(Material supplied Opens)

/-- The counts of a step (R89, R160, R226, R250), in the order of R271. -/
structure Counts where
  convSat : Nat := 0
  accOverflow : Nat := 0
  nanCreated : Nat := 0
  nanDropped : Nat := 0
  intSat : Nat := 0
  checkSkipped : Nat := 0
  accessDenied : Nat := 0
  seqDeferred : Nat := 0
  pagesSealed : Nat := 0
  attnConsidered : Nat := 0
  attnFetched : Nat := 0
  attnBoundMax : W32 := 0
  summaryMiss : Nat := 0
  noToken : Nat := 0
  routeEntries : Nat := 0
  routeOverflow : Nat := 0
  indexDropped : Nat := 0
  tilesBitmap : Nat := 0
  tilesDense : Nat := 0
  auditSampled : Nat := 0
  auditMisses : Nat := 0
  auditMassLost : W32 := 0
  auditChanges : Nat := 0
  deriving DecidableEq, Repr

/-- The kinds of step (R267). -/
inductive StepKind where
  | decode | prefill | training
  deriving DecidableEq, Repr

/-- A row of the step batch (R197, R198). -/
structure StepRow where
  slot  : Nat
  pos   : Nat
  token : W32
  deriving DecidableEq, Repr

/-- A sequence of the step batch (R198). -/
structure StepSeq where
  slot  : Nat
  final : Bool
  first : Nat
  rows  : Nat
  deriving DecidableEq, Repr

/-- The accumulators held by a HOLD_ACC (R178). -/
structure HeldAcc where
  split : Byte
  m     : Nat
  n     : Nat
  int32 : Bool
  rows  : List (List W32)
  zero  : Bool := false                -- a zero-work hold: +0 in every element
  deriving DecidableEq, Repr

/-- A token that SAMPLE selected, or none (R222, R225). -/
structure Sampled where
  slot    : Nat
  token   : Option W32
  logprob : W32
  deriving DecidableEq, Repr

/-- Where a step stands. -/
inductive StepPhase where
  | begun                  -- before operation 0
  | gangWait               -- has arrived at the gang mark (R303)
  | gangHold (s : W64)     -- released with start time S
  | lockedHold (s : W64)   -- a locked-pair step with its start time (R450)
  | between                -- no operation runs
  | running                -- an operation has started
  | signalling             -- MARK_SIGNAL awaits its acknowledgement
  | waiting                -- MARK_WAIT awaits its wake
  | compared               -- a locked-pair step has ended and awaits the partner's digest (R452)
  | ended                  -- has ended, its records waiting for Bus Master Enable (R256)
  deriving DecidableEq, Repr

(Material supplied Closes)

- **Task directions**
Only a number is expected: how many lines of the data include the string "pair".

- **Answer for this exercise**
2